MATERIALS AND METHODS
Strains, media, and growth conditions.
Strains of various Candida species used in the study (listed in Table S1 in the supplemental material) were grown in YPD (1% yeast extract, 2% peptone, and 2% dextrose) at 30°C. The identity of the strains was confirmed by amplification and sequencing of the internal transcribed spacer (ITS) and D1/D2 regions, followed by BLAST analysis (http://www.ncbi.nlm.nih.gov/BLAST/Blast.cgi). The clade status of different C. auris isolates used was confirmed by amplifying and sequencing regions of three housekeeping genes (TUB2, EFB1, and RPB1) harboring polymorphic sites (TUB2, bp 534; EFB1, bp 698; and RPB1, bp 552 [with respect to clade 1]).Strains used in this study. Download Table S1, DOCX file, 0.01 MB.
Construction of C. auris strain expressing CENP-ACse4–protein A fusion protein.
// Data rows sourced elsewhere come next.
-- ==== Sys2Proof/Tests/Slice0.lean ====
section
/-! SUPPORT. The model's own tests (expected values from spec/95_test_vectors.md and the rules' own examples) and, for every
statement with hypotheses, a named witness that meets them. -/

namespace Sys2Proof.Tests

open Sys2Proof Sys2Proof.Machine

/-! ### Helpers -/

/-- A field of the next state, if there is one. -/
def after {α : Type} (r : Result) (f : State → α) : Option α :=
  match r with
  | .next t => some (f t)
  | .fault _ => none
  | .refused _ => none

/-- The refusal, if the step was refused. -/
def refusalOf (r : Result) : Option Refusal :=
  match r with
  | .next _ => none
  | .fault _ => none
  | .refused w => some w

/-- The reset state standing at step `k`. -/
def at' (k : Phase) : State := { State.reset with ph := k }

/-- Five bytes. -/
def five (a b c d e : Byte) : Bank5 := #v[a, b, c, d, e]

/-- 95_test_vectors.md 2.5: the start triple (7, 9, 4). -/
def mapStart (cat : Category) (base : Nat) : State :=
  { at' 17 with cat := cat, base := base, ls := 7, rs := 9, lbl := .stop }

/-- The same with `BASE_W` = 16. -/
def mapStartWide (cat : Category) (base : Nat) : State :=
  { mapStart cat base with cfg := { Config.reference with baseW := 16 } }

def tripleOf (s : State) : Byte × Byte × BitVec 3 := (s.ls, s.rs, lblCode s.lbl)

/-! ### Configurations: an ill-formed one for each check -/

theorem test_wf_reference : Config.reference.wf = true := by decide
theorem test_wf_wide_command : { Config.reference with baseW := 16, recvPos := .cycleStart }.wf = true := by decide
theorem test_wf_wide_command_reference : { Config.reference with baseW := 16 }.wf = true := by decide
theorem test_wf_refuses_reading_width : { Config.reference with rdW := 9 }.wf = false := by decide
theorem test_wf_refuses_reading_max : { Config.reference with rdMax := 254 }.wf = false := by decide
theorem test_wf_refuses_threshold : { Config.reference with thr := 256 }.wf = false := by decide
theorem test_wf_accepts_threshold_255 : { Config.reference with thr := 255 }.wf = true := by decide
theorem test_wf_refuses_divisor : { Config.reference with turnDiv := 0 }.wf = false := by decide
theorem test_wf_refuses_speed_min : { Config.reference with spdMin := 1 }.wf = false := by decide
theorem test_wf_refuses_speed_max : { Config.reference with spdMax := 256 }.wf = false := by decide
theorem test_wf_refuses_speed_width : { Config.reference with spdW := 9 }.wf = false := by decide
theorem test_wf_refuses_narrow_label_line :
    { Config.reference with dispCols := 9, dispFw := #v[1, 1, 1, 1, 1], dispOverflow := .truncateKeepLast }.wf = false := by decide
theorem test_wf_refuses_command_width : { Config.reference with baseW := 0 }.wf = false := by decide
theorem test_wf_refuses_narrow_display : { Config.reference with dispCols := 14 }.wf = false := by decide
theorem test_wf_refuses_wide_display : { Config.reference with dispCols := 17 }.wf = false := by decide
theorem test_wf_refuses_wide_fields : { Config.reference with dispFw := #v[4, 4, 4, 3, 2] }.wf = false := by decide

/-! ### Decoding: words from 95_test_vectors.md 2.7 and 30_encoding.md R94 -/

theorem test_decode_acquisition :
    [0x18, 0x10, 0x20, 0x3A, 0x34, 0x40].map decode =
      [.op (.emit true), .op (.emit false), .op .wait, .op (.samp .on 2), .op (.samp .off 4), .op .canc] := by decide
theorem test_decode_classifier : [0x50, 0x60].map decode = [.op .recv, .op .clsf] := by decide
theorem test_decode_mapper : [0x70, 0x80, 0x88].map decode = [.op .map, .op (.drv .left), .op (.drv .right)] := by decide
theorem test_decode_display_loop :
    [0x90, 0x98, 0xF0].map decode = [.op .dispLabel, .op .dispValues, .op .loop] := by decide
theorem test_decode_reserved :
    [0x00, 0x11, 0x28, 0x35, 0x3F, 0x41, 0xA0, 0xE0, 0xF8, 0x81, 0xFF].map (fun w => legalWord w) =
      List.replicate 11 false := by decide
theorem test_decode_reserved_classes :
    [0x00, 0x11, 0x28, 0x35].map decode =
      [.reserved .opcode, .reserved .channelUnused, .reserved .selectorUnused, .reserved .channelRange] := by decide
theorem test_table_word_samp : decodeTableWord 8 0x3C = some (.samp .on 4) := by decide
theorem test_table_word_loop : decodeTableWord 8 0xF0 = some .loop := by decide
theorem test_spelling_of_samp : spelling (.samp .on 3) = "SAMP ON,3" := by decide
theorem test_decide_expands : expansion .decide = [0x50, 0x60, 0x70] := by decide

/-! ### The shared functions: 95_test_vectors.md part 2 -/

theorem test_csub :
    [csub 0 0, csub 255 0, csub 0 255, csub 100 130, csub 77 77, csub 200 80, csub 180 61, csub 1 0] =
      [0, 255, 0, 0, 0, 120, 119, 1] := by decide
theorem test_below :
    [0, 119, 120, 121, 255].map (below Config.reference) = [true, true, false, false, false] := by decide
theorem test_classify_values :
    [five 200 60 50 119 200, five 255 255 119 255 255, five 255 255 120 255 255, five 50 50 200 200 200,
     five 200 50 200 200 200, five 0 0 0 0 0].map (fun v => catCode (classify (patternOf Config.reference v))) =
      [2, 1, 5, 0, 0, 0] := by decide
theorem test_sat8 :
    [-300, -1, 0, 255, 256].map (sat8 Config.reference) = [0, 0, 0, 255, 255] := by decide
theorem test_value_text_scenario_A :
    valueText Config.reference (five 200 200 50 200 200) = "200200 50200200".toList := by decide
theorem test_value_text_mixed : valueText Config.reference (five 7 42 100 9 99) = "  7 42100  999".toList := by decide
theorem test_value_text_zero : valueText Config.reference (five 0 0 0 0 0) = "  0  0  0  0 0".toList := by decide

/-! ### One step of each operation -/

theorem test_emit_on : after (step (at' 0)) (fun t => (t.emit, t.ph, t.events)) = some (true, 1, [.emitSet true]) := by decide
theorem test_emit_off : after (step { at' 7 with emit := true }) (fun t => (t.emit, t.ph)) = some (false, 8) := by decide
theorem test_wait : after (step { at' 1 with emit := true }) (fun t => (t.emit, t.ph, t.events)) = some (true, 2, []) := by
  decide
theorem test_samp_on : after (step { at' 4 with adcIn := [some 50] }) (fun t => (t.on, t.off, t.ph, t.events)) =
    some (five 0 0 50 0 0, five 0 0 0 0 0, 5, [.adcRead 2 50]) := by decide
theorem test_samp_off_holds : after (step { at' 11 with adcIn := [none, some 9] })
    (fun t => (t.off, t.ph, t.events, t.adcIn)) = some (five 0 0 0 0 0, 11, [], [some 9]) := by decide
theorem test_canc : after (step { at' 14 with on := five 250 255 200 180 100, off := five 100 50 80 60 130 })
    (fun t => (t.cv, t.ph)) = some (five 150 205 120 120 0, 15) := by decide
theorem test_recv : after (step { at' 15 with serIn := [some 120] }) (fun t => (t.base, t.ph, t.events)) =
    some (120, 16, [.serRecv 120]) := by decide
theorem test_recv_byte_wide : after (step { at' 15 with serIn := [some 256] }) (fun t => t.base) = some 0 := by decide
theorem test_clsf_forward : after (step { at' 16 with cv := five 200 200 50 200 200 })
    (fun t => (t.pat, catCode t.cat, t.ph)) = some (0b00100, 1, 17) := by decide
theorem test_clsf_left : after (step { at' 16 with cv := five 50 200 200 200 200 })
    (fun t => (t.pat, catCode t.cat)) = some (0b10000, 3) := by decide
theorem test_map_vectors :
    [mapStart .fwdNarrow 100, mapStart .fwdWide 255, mapStart .left 120, mapStart .left 5, mapStart .right 90,
     mapStart .right 255, mapStart .stop 150, mapStart .none 200].map (fun s => after (step s) tripleOf) =
      [some (100, 100, 1), some (255, 255, 1), some (20, 120, 2), some (0, 5, 2), some (90, 15, 3), some (255, 42, 3),
       some (0, 0, 4), some (7, 9, 4)] := by decide
theorem test_map_wide_vectors :
    [mapStartWide .left 600, mapStartWide .left 2000, mapStartWide .fwdNarrow 256, mapStartWide .right 1529].map
      (fun s => after (step s) tripleOf) =
      [some (100, 255, 2), some (255, 255, 2), some (255, 255, 1), some (255, 254, 3)] := by decide
theorem test_drv_left : after (step { at' 18 with ls := 20, rs := 120 }) (fun t => (t.ph, t.events)) =
    some (19, [.motWrite .left 20]) := by decide
theorem test_drv_right : after (step { at' 19 with ls := 20, rs := 120 }) (fun t => (t.ph, t.events)) =
    some (20, [.motWrite .right 120]) := by decide
theorem test_disp_label : after (step { at' 20 with lbl := .forward }) (fun t => (t.ph, t.events)) =
    some (21, [.dispWrite 0 "Forward".toList]) := by decide
theorem test_disp_values : after (step { at' 21 with cv := five 150 205 120 120 0 }) (fun t => t.events) =
    some [.dispWrite 1 "150205120120 0".toList] := by decide
theorem test_loop : after (step { at' 22 with ls := 20, rs := 120, lbl := .turnLeft }) (fun t => (t.ph, tripleOf t)) =
    some (0, 20, 120, 2) := by decide
theorem test_rst : after (step { at' 4 with emit := true, ls := 9, rstIn := [true, false], adcIn := [some 1] })
    (fun t => ((t.emit, t.ls, t.ph), t.events, t.adcIn)) = some ((false, 0, 0), [], [some 1]) := by decide
theorem test_reserved_rom_refused :
    refusalOf (step { at' 0 with rom := (stepRom .preClassify).set 22 0x00 }) = some (.reservedWord 0x00) := by decide
theorem test_fetch_word_runs : after (step (State.reset.withFetchWord 8 0xF0)) (fun t => t.ph) = some 0 := by decide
The homolog of CENP-ACse4 in C. auris was identified by BLAST using C. albicansCENP-ACse4 sequence as the query against the C. auris genome. It was distinguished from the canonical histone H3 sequences by confirming the presence of CENP-ACse4-specific amino acid residues (59). For tagging CENP-ACse4 with protein A at the C terminus, approximately 900 and 800 bp were used as upstream and downstream sequences, respectively, to construct the tagging cassette. The 900-bp fragment (including the complete ORF and native promoter sequence) was amplified from the genomic DNA and cloned as a KpnI-SacI fragment in the pBS-TAP-NAT plasmid. The downstream sequence was cloned as a SpeI-NotI fragment. The 3.7-kb tagging construct, as a KpnI-NotI fragment, was used to transform Cau46R. The transformation of the strains was performed as previously described (60). Nourseothricin (Jena Bioscience) was added at a concentration of 100 μg/ml in the media for selecting transformants. The colonies obtained were subcultured in the presence of nourseothricin and integration of the tagging construct in NAT+ transformants was confirmed by PCR.
Western blotting.
Cells were grown overnight in YPD until mid-log phase, and 3 optical density (OD) equivalent cells were harvested for protein lysate preparation. The cells were suspended in 400 μl of ice-cold trichloroacetic acid (12.5%), vortexed briefly, and stored at −20°C overnight. The samples were later thawed and pelleted by centrifugation at 14,000 rpm at 4°C for 10 min. The pellets were washed twice with 400 μl of ice-cold acetone (80%), air-dried, suspended in an appropriate volume of lysis buffer (0.1 M NaOH and 1% SDS), and boiled for 10 min. The proteins in the lysate were separated on 12% polyacrylamide gels. The separated samples were transferred from the gels to the nitrocellulose membranes, which were then probed with anti-protein A antibodies (Sigma, P3775; 1:5,000 dilution in 2.5% [wt/vol] skim milk powder in 1× PBS) and horseradish peroxidase-conjugated goat anti-rabbit secondary antibodies (Abcam, 1:10,000 dilution in 2.5% [wt/vol] skim milk powder in 1× PBS). The blots were developed using Chemiluminescence Ultra substrate (Bio-Rad) and imaged using the VersaDoc system (Bio-Rad).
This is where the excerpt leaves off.